I was born in Naples, Italy. For those who don’t know it, it’s a place where art, criminality, religiousity, awesome food, the best pizza in the world, strong coffee, the sea, 2 volcanos and greek+roman+christian civilitazions meet and thrive(d) for thousands of years. Not an easy place to be born, nor one that won’t leave you with marks, positive and negatives, for all your life. It certainly did not leave me without an indelible impression.
It is not a place of science and perhaps my fascination with computers came as a response to the lack of interest in them when I was a child. If there is something I’m really good at it is thinking against the grain, questioning the status quo and playing the devil’s advocate.
Thus, from a paltry PentiumI I started tinkering with programming, system administration, Unix-like systems (Linux mostly) and all that allowed me to create with a computer. Outside there was a chaotic yet dramatically beautiful city, full of contradictions and strong flavours, inside my room a controlled environment in which me and my computer were developing each other: it in becoming more powerful with the growth of hardware, me by learning to use and code on it.
I found a job doing exactly that. At a simple hardware store, where I would do what I was doing in my room at home in a professional setting, with multiple computers and for actual money. 3 years there and the usual “install Windows 2000 there”, “do scandisk on this hard disk”, and “set up the LAN by include this new computer” were the common tasks that became engrained in my head.
The passion of Naples was burning in me too and I wanted more. I gave up the job to focus more on programming and computer science. In hindsight not the best choice I could do as right back then Italy’s economy became even more sluggish and especially back south investments and new jobs were dwindling, even in an expanding sector as I.T.
I scrambled on by branching off while studying in the free time: some translating (the hours reading JRR Tolkien in English paid off), some freelancing coding, a few content writing (I discovered being quite happy when writing), a stint as a professional bartender (which my stomach didn’t digest and forced me to leave the sector) made me realize that I would live an adequate life in Italy but never a truly good one. I had to move on.
In less than one month I decided to move to Poland, to its capital, Warsaw. Gut feelings, mostly. I found a very good chance to rebuild myself in a marketing/customer service position at Google, while still learning and experimenting with coding, system administration and DevOps practices (more recently of course).
I kept branching off: wrote two books, kept 2, at times 3, blogs and cemented my scattered skills with Freecodecamp certification and subscribing to the awesome Linux Academy for more sysadmin/Linux/DevOps training. Got into copywriting and SEO consultancy as a freelancer, accepted a job offer as a technical writer and am currently going further into this direction.

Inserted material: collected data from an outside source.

-- ==== Sys2Proof/Tests/Slice0.lean ====
section
/-! SUPPORT. Tests: what is not well-formed is refused, worked examples of the manual, and a state that meets the
hypotheses of each statement. -/

section

set_option Elab.async false

open Sys2Proof Sys2Proof.Machine

/-- Registers set one after the other. -/
def regsOf (l : List (Nat × Word)) : Tab Word := l.foldl (fun t p => t.set (regReset p.1) p.1 p.2) []

/-- A state in which core 0 runs a job of unit 0, and is `x`. -/
def runs (x : Core) : State := { regs := regsOf [(R.udState 0, 1)], cores := [(0, x)] }
/-- The same, its program being `code`. -/
def runs1 (x : Core) (code : List Bundle) : State := { runs x with progs := [(0, { code })] }
/-- Unit 0 parked, under debug access. -/
def parked : State := { regs := regsOf [(R.udState 0, 2), (R.trustLifecycle, 4)] }
/-- A source asks unit 0 to park. -/
def asked : State := { runs {} with jobs := [(0, { parkReqs := [1] })] }
def qop (op : SlotOp) : QOp := { op, iseq := 1, pc := 0, regs := [], descs := [] }
def mxOf (kind : MxKind) : MxOp :=
  { kind, amask := 0, fa := 0, fb := 0, fout := 0, exact := false, ew := 0, sparse := false, init := .zero, hold := false,
    wHold := false, kp := 1, np := 1, nt := 1, tok := 0, n := 64, rnd := .rne, ovf := .sat, srBase := 0, srTstep := 0,
    srStride := 0, call := none, da := none, da2 := none, db := none, dmeta := none, dsa := none, dsb := none, dc := none,
    dsc := none, dl := none, sync := {} }
def mxHead (kind : MxKind) : QOp := qop (.mx (mxOf kind))
def veOf (vred : Bool) : VeOp :=
  { vred, b16 := false, fx := none, fy := none, fw := none, fg := none, fh := none, fout := 0, steps := [], k := [], sa := none,
    sb := none, outt := none, red := .none, rsrc := none, rl := 0, rtgt := .none, rnd := .rne, ovf := .sat, srBase := 0,
    srStride := 0, call := none, srCols := 1, dx := none, dy := none, dw := none, dg := none, dh := none, dz := none,
    dzs := none, dr := none, sync := {} }
def veHead (vred : Bool) : QOp := qop (.ve (veOf vred))
/-- Window 0 of unit 0: 8,192 bytes at 4,096. -/
def winState (x : Core) : State :=
  { runs x with regs := regsOf [(R.udState 0, 1), (R.udWinBase 0 0, 4097), (R.udWinSize 0 0, 8192)] }
/-- Send buffer 0 bound to unit 0, for a transfer of 64 bytes. -/
def linkState : State :=
  { runs { st := { queue := [qop (.st (.stLink 0 0 0 {}))] } } with
    regs := regsOf [(R.udState 0, 1), (R.stgXslot 0 0, 7)],
    seqs := [(0, { slots := [(0, { buffer := some 0, accepting := true, card := Card.put 0 28 4 64 })] })] }

/-- Queue 1100, a HOST_IN queue of 16 cards of context 0, with `n` cards. -/
def q1100 (n : Nat) : State :=
  { regs := regsOf [(R.qselQcfg 1100, 1 + 4 * 2), (R.qselQring 1100, 0x40000), (R.qselQptr 1100, BitVec.ofNat 64 n)] }
/-- A SERVE_REQ of one row. -/
def servReq : Card := Card.put (Card.put 0 0 1 0x20) 18 1 1
/-- Assembler 0 from queue 1100 (`n` cards, the first `servReq`) to queue 1101, its memory granule 0. -/
def asmState (en : Word) (a : Assembler) (n : Nat) : State :=
  { regs := regsOf [(R.qselQcfg 1100, 1 + 16), (R.qselQring 1100, 0x40000), (R.qselQptr 1100, BitVec.ofNat 64 n),
             (R.qselQcfg 1101, 1 + 14), (R.qselQring 1101, 0x40010), (R.smemcGranule 0, 0xA00),
             (R.qmAsmCfg 0, en + 8 * 1100 + 32768 * 1101)]
    qm := { asms := [(0, a)], store := [(0, servReq)] } }
/-- Sequencer 0 runs, at the word `w`, being otherwise `z`. -/
def seqAt (w : BitVec 32) (z : Seqr := {}) (rs : List (Nat × Word) := []) : State :=
  { regs := regsOf ([(R.stgSeqCtrl 0, 1), (R.stgSeqStatus 0, 2)] ++ rs), seqs := [(0, { z with code := [w] })] }
/-- A card waits at port 0, received for sequencer 0. -/
def rxState : State :=
  { seqAt (BitVec.ofNat 32 (0x1E * 2 ^ 26)) { level := 1 } [(R.qmPortRx 0, 1)] with qm := { rx := [(0, { fifo := [0] })] } }
/-- A job-starting entry at the head of the table that sequencer 0 has bound. -/
def tnextState : State :=
  { seqAt (BitVec.ofNat 32 (0x22 * 2 ^ 26)) { table := some { addr := 0, entries := 1, ctx := 0, accBase := 0 } }
      [(R.qmVsmap 0 0, 0x20000000000000), (R.smemcGranule 0, 0x200)] with mem := [(0, 1)] }
/-- A program of context 0 under handle 0. -/
def pwinState : State := { seqAt (BitVec.ofNat 32 (0x24 * 2 ^ 26)) with progs := [(0, { code := [{}] })] }
/-- A SEND of one slot, 64 bytes from 0. -/
def sendCard : Card := setBits (setBits (Card.put (Card.put 0 0 1 0x15) 28 4 64) 158 152 1) 164 160 12
/-- The host link is up in phase 7, the host has its privilege, granule 0 is valid. -/
def hostRuns : State :=
  { regs := regsOf [(R.hostStatus, 2), (R.mgtStartStatus, 7), (R.trustAccess, 1), (R.smemcGranule 0, 0x200)] }
/-- The firmware runs. -/
def fwRuns : State := { trust := { running := some 0 } }
/-- A packet from port 3 has reached the chip. -/
def inState (p : Pkt) : State := { fab := { chipIn := [(3, p)] } }
/-- A read of register page 400 by the management slice has reached the chip, and tag 0 is out. -/
def rreqState : State :=
  { inState { ptype := ptRreq, cls := 1, body := 0x3800190000 } with regs := regsOf [(R.trustAccess, 2)] }
/-- A completion of tag 0 has reached the chip. -/
def tagState (t : Nat) : State := { fab := { chipIn := [(3, { ptype := t, cls := 1 })], tags := [(0, {})] } }
/-- The neighbour of port 3 repeats its ROLLCALL. -/
def nbrState : State :=
  { fab := { chipIn := [(3, { ptype := ptRollcall, cls := 1, data := [1] })], nbr := [(3, { valid := true, bytes := 1 })] } }
/-- The parent's answer to the request of time 5 has come. -/
def tsyncWaits : State :=
  { fab := { chipIn := [(3, { ptype := ptTsyncRsp, cls := 1, data := [5] })], sync := { outstanding := some 5 } } }
/-- The collective engine of half 0 has asked chip 0 for a slot of pool 0. -/
def collAsks : State :=
  { fab := { chipIn := [(3, { ptype := ptCreditReply, cls := 1 })]
             coll0 := some { card := 0, ctx := 0, members := [0, 0], rank := 0, asked := [{ step := 0, chunk := 0, bytes := [] }] } } }
/-- Port 0 in CONFIG, ACTIVE, RETRAIN, WIDTH_CHANGE, and ACTIVE with a flit to acknowledge. -/
def cfgState : State := { regs := regsOf [(R.lnkStatus 0, 0xF4)] }
def actState : State := { regs := regsOf [(R.lnkStatus 0, 0xF5)] }
def retState : State := { regs := regsOf [(R.lnkStatus 0, 0xF6)] }
def widState : State := { regs := regsOf [(R.lnkStatus 0, 0xF7)], ports := [(0, { wantMask := some 15 })] }
def rtyState : State := { regs := regsOf [(R.lnkStatus 0, 0xF5)], ports := [(0, { retry := [(7, 9)] })] }
/-- A cartridge answers its poll. -/
def goodRead : CartRead :=
  { busOk := true, rev := 52, hostIf := true, reach := 2, serial := 1, vendor := 1, page := [], failed := false }

/-- Queues 1100, with the card `c` of context 0, 1101 and 1102, of class 7; granule 0 is context 0's. -/
def engState (c : Card) (rs : List (Nat × Word)) (mem : Memory) : State :=
  { regs := regsOf ([(R.smemcGranule 0, 0x200), (R.qselQcfg 1100, 15), (R.qselQring 1100, 0x40000), (R.qselQptr 1100, 1),
      (R.qselQcfg 1101, 15), (R.qselQring 1101, 0x40010), (R.qselQcfg 1102, 15), (R.qselQring 1102, 0x40020)] ++ rs)
    qm := { store := [(0, c)] }, mem }
/-- A COLL_REQ of a reduce-scatter over chips 0 and 5: two elements, slots of 16 KiB. -/
def collCard : Card :=
  Card.put (Card.put (Card.put (Card.put (Card.put (Card.put (Card.put 0 0 1 0xF8) 22 2 1101) 32 8 64) 40 8 128) 48 4 2) 52 2 1102) 54 1 14
def collReqState : State := engState collCard [(R.colReqQ 0, 1100), (R.poolPoolCfg 0, 29)] [(0, 2), (8, 5)]
/-- A notice of that reduce-scatter's first chunk, and its grant, for queue 1100 as RXQ. -/
def collNote : Card := Card.put (Card.put 0 0 1 0xFA) 40 4 2
def collRun : CollRun :=
  { card := Card.put collCard 22 2 1100, ctx := 0, members := [0, 5], rank := 0 }
def collRuns : State :=
  let s := engState collNote [(R.poolPoolCfg 0, 29)] []
  { s with fab := { coll0 := some collRun }, smem := { pools := [(0, { grants := [{ first := 0, count := 1, chip := 5 }] })] } }
/-- A CKPT_REQ of a region of one byte, with one peer. -/
def ckptCard : Card := Card.put (Card.put (Card.put 0 0 1 0xFC) 16 2 1101) 18 2 1102
def ckptReqState : State := engState ckptCard [(R.halfCkptReqQ 0, 1100)] [(16, 1), (25, 1), (256, 1)]
/-- A region read on chips 0 and 5, its notices to queue 1100; the notice of chip 5 waits. -/
def ckptRun : CkptRun :=
  { card := Card.put ckptCard 18 2 1100, ctx := 0, desc := List.replicate 16 0 ++ [1], peers := [0, 5], pos := 0 }
def ckptRuns : State :=
  let s := engState (Card.put (Card.put 0 0 1 0xFB) 12 4 5) [] []
  { s with recov := { ckpt0 := some ckptRun } }
/-- Ring 0, D2H, reads queue 1100, which holds one card. -/
def d2hState : State :=
  { regs := regsOf [(R.hostRingCfg 0, 69939), (R.hostStatus, 2), (R.qselQcfg 1100, 3), (R.qselQring 1100, 0x40000), (R.qselQptr 1100, 1)]
    qm := { store := [(0, servReq)] } }

/-! ### What is not well-formed is refused -/

theorem test_illformed_powerSample : (Instr.powerSample []).wf = false := by decide
theorem test_illformed_temperatureRead : (Instr.temperatureRead [400]).wf = false := by decide
theorem test_illformed_resetRelease : (Instr.resetRelease 0 0 [400]).wf = false := by decide
theorem test_illformed_supplySample : (Instr.supplySample [0, 0]).wf = false := by decide
theorem test_illformed_ringOscillatorMeasure : (Instr.ringOscillatorMeasure [1]).wf = false := by decide
theorem test_illformed_energyApportion : (Instr.energyApportion [[]]).wf = false := by decide
theorem test_illformed_arraySelfTest : (Instr.arraySelfTest 0 0 [64]).wf = false := by decide
theorem test_illformed_bar2Write_empty : (Instr.bar2Write 0 [] false).wf = false := by decide
theorem test_illformed_bar2Write_end : (Instr.bar2Write 0x3FFFFFFFF [0, 0] false).wf = false := by decide +kernel
theorem test_illformed_bar2Read : (Instr.bar2Read 0x3FFFFFFFF 1 []).wf = false := by decide +kernel
theorem test_illformed_hostCompletion : (Instr.hostCompletion 0 0 false (List.replicate 4097 0)).wf = false := by decide +kernel
theorem test_illformed_debugToken : (Instr.debugToken 0 (List.replicate 5465 0)).wf = false := by decide +kernel
theorem test_wellformed_bar2Write : (Instr.bar2Write 0x3FFFFFFFF [7] false).wf = true := by decide +kernel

Future aspirations? Well, technical writing seems to me the sweet spots of what I did so far: programming/system administration and writing. Merging these two areas naturally produces a technical writer. I would be very happy to continue in this direction, ideally on fully remote roles, traveling the world while writing documentation, hitting the local beaches… You know, all the things a romanticised idea of a digital nomad entails. But that’s for the future, I am not yet there. For now crafting the right tech documentation or the most educative technical article is what drives me to improve, daily.
The Naples fire still burns within, urging me to move, create more, see more, be curious about new technologies, and look forward, always.
tl;dr: I am a content, technical, and book writer, translator, bartender, traveller, SEO consultant, system administrator, and developer.